■ Problem statement ■
The span to copy runs from the line containing "some (.ok v, s)" to the last line below. Copy it exactly, with nothing else.
○ ○ ○ ○
/-- FMA: a single rounding. -/
def fma32 (x y z : FV) : FV := step32 ((mul? x y).bind fun p => add? p z)

/-- The correctly rounded square root of a value that is not negative. -/
def sqrt32 : FV → FV
  | .fin neg m e => if m = 0 then .fin neg m e else let r := sqrtSticky 64 m e; step32 (some (.fin false r.1 r.2))
  | v => v

/-- What a group needs for Accept: its error and its sphere. -/
structure Grp where
  chfirst : Nat
  nch : Nat
  err : FV
  cfirst : Nat
  level : Nat
  ncl : Nat
  rad : FV
  c : List FV
  deriving DecidableEq, Repr, Inhabited

/-- An instance record (R410). -/
structure Inst where
  xform : Nat
  part : Nat
  bias : Int
  scl : FV
  o : List FV
  deriving DecidableEq, Repr, Inhabited

/-- A value times 2^n. -/
def scale2 (v : FV) (n : Int) : FV := match v with | .fin s m e => .fin s m (e + n) | v => v

/-- The distance of R412 of a group's sphere from the eye; none where it is too far to need detail. -/
def groupDist (j : BitVec 1024) (g : Grp) (n : Inst) : Option FV :=
  let eye := fun a => f32 (field j.toNat (447 + 32 * a) (416 + 32 * a))
  let d := fun a => step32 (add? (fma32 n.scl (g.c.getD a default) (n.o.getD a default)) (eye a).negate)
  let q := fma32 (d 2) (d 2) (fma32 (d 1) (d 1) (step32 (mul? (d 0) (d 0))))
  let near := f32 (field j.toNat 575 544)
  let v := step32 (add? (sqrt32 q) (step32 (mul? n.scl g.rad)).negate)
  if v.isNaN then none
  else
    let m := maxV v near
    if m.isInf then none else some m

/-- Accept of R412 on a group's own error. -/
def accept (j : BitVec 1024) (g : Grp) (n : Inst) : Bool :=
  match groupDist j g n with
  | none => true
  | some dist =>
    let k := f32 (field j.toNat 543 512)
    let tau := f32 (field j.toNat 607 576)
    match (mul? g.err n.scl).bind fun p => mul? p k, mul? (scale2 tau n.bias) dist with
    | some l, some r => leV l r
    | _, _ => true

/-! ## Records (R406 to R411, R420) -/

/-- How a job ends: reason, cause and FVA. -/
abbrev MEnd := Nat × BitVec 8 × Nat

/-- What ends a job, with the fault of the access. -/
abbrev MjStop := MEnd × Option EngFault

/-- What an engine computes from its records: it reads through the state, may wait, and may end its job. -/
abbrev MjM (α : Type) : Type := ExceptT MjStop (StateT State Option) α

/-- Runs such a computation as a step: nothing happens while it waits. -/
def mjRun {α : Type} (s : State) (m : MjM α) (stop : State → MjStop → State) (f : State → α → State) : State :=
  match m.run.run s with
  | none => s
  | some (.error e, s) => stop s e
  | some (.ok a, s) => f s a

/-- A read of a record of a job that has begun: a fault ends the job (R422). -/
def mjRec (die : Nat) (j : MJob) (va n : Nat) : MjM Nat := ExceptT.mk fun s =>
  match mjRead s die j va n with
  | none => none
  | some (s, .ok v) => some (.ok v, s)
  | some (s, .error f) => some (.error ((3, f.cause, f.va), some f), s)

def malformed {α : Type} : MjM α := throw ((2, 0, 0), none)

def gh (j : MJob) (hi lo : Nat) : Nat := field j.graph.toNat hi lo
def jf (j : MJob) (hi lo : Nat) : Nat := field j.rec_.toNat hi lo

/-- A finite value that is not negative; −0 counts as 0. -/
def finNonneg (v : FV) : Bool := isFin v && (!v.neg || v.isZero)
def finPos (v : FV) : Bool := isFin v && !v.neg && !v.isZero

/-- The job record is malformed (R420). -/
def jobBad (s : State) (j : MJob) : Bool :=
  let f := fun hi lo => f32 (jf j hi lo)
  let x := getR s j.region
  jf j 879 866 != 0 || jf j 639 632 != 0 || jf j 351 64 != 0 || jf j 19 0 != 0 || decide (2 ≤ jf j 41 40)
    || jf j 631 608 == 0 || !finNonneg (f 607 576) || !finPos (f 575 544) || !finPos (f 543 512)
    || !((upto 3).all fun a => isFin (f (447 + 32 * a) (416 + 32 * a)))
    || jf j 415 352 % 64 != 0 || jf j 703 640 % 32 != 0 || jf j 863 800 % 4 != 0
    || (if jf j 41 40 = 1 then jf j 767 704 % 16 != 0 else jf j 767 704 != 0)
    || (if jf j 63 63 = 1 then !siteOk x (jf j 62 58) else jf j 62 42 != 0)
○ ○ ○ ○
■ Exercise response ■
  | some (s, .ok v) => some (.ok v, s)
  | some (s, .error f) => some (.error ((3, f.cause, f.va), some f), s)

def malformed {α : Type} : MjM α := throw ((2, 0, 0), none)

def gh (j : MJob) (hi lo : Nat) : Nat := field j.graph.toNat hi lo
def jf (j : MJob) (hi lo : Nat) : Nat := field j.rec_.toNat hi lo

/-- A finite value that is not negative; −0 counts as 0. -/
def finNonneg (v : FV) : Bool := isFin v && (!v.neg || v.isZero)
def finPos (v : FV) : Bool := isFin v && !v.neg && !v.isZero

/-- The job record is malformed (R420). -/
def jobBad (s : State) (j : MJob) : Bool :=
  let f := fun hi lo => f32 (jf j hi lo)
  let x := getR s j.region
  jf j 879 866 != 0 || jf j 639 632 != 0 || jf j 351 64 != 0 || jf j 19 0 != 0 || decide (2 ≤ jf j 41 40)
    || jf j 631 608 == 0 || !finNonneg (f 607 576) || !finPos (f 575 544) || !finPos (f 543 512)
    || !((upto 3).all fun a => isFin (f (447 + 32 * a) (416 + 32 * a)))
    || jf j 415 352 % 64 != 0 || jf j 703 640 % 32 != 0 || jf j 863 800 % 4 != 0
    || (if jf j 41 40 = 1 then jf j 767 704 % 16 != 0 else jf j 767 704 != 0)
    || (if jf j 63 63 = 1 then !siteOk x (jf j 62 58) else jf j 62 42 != 0)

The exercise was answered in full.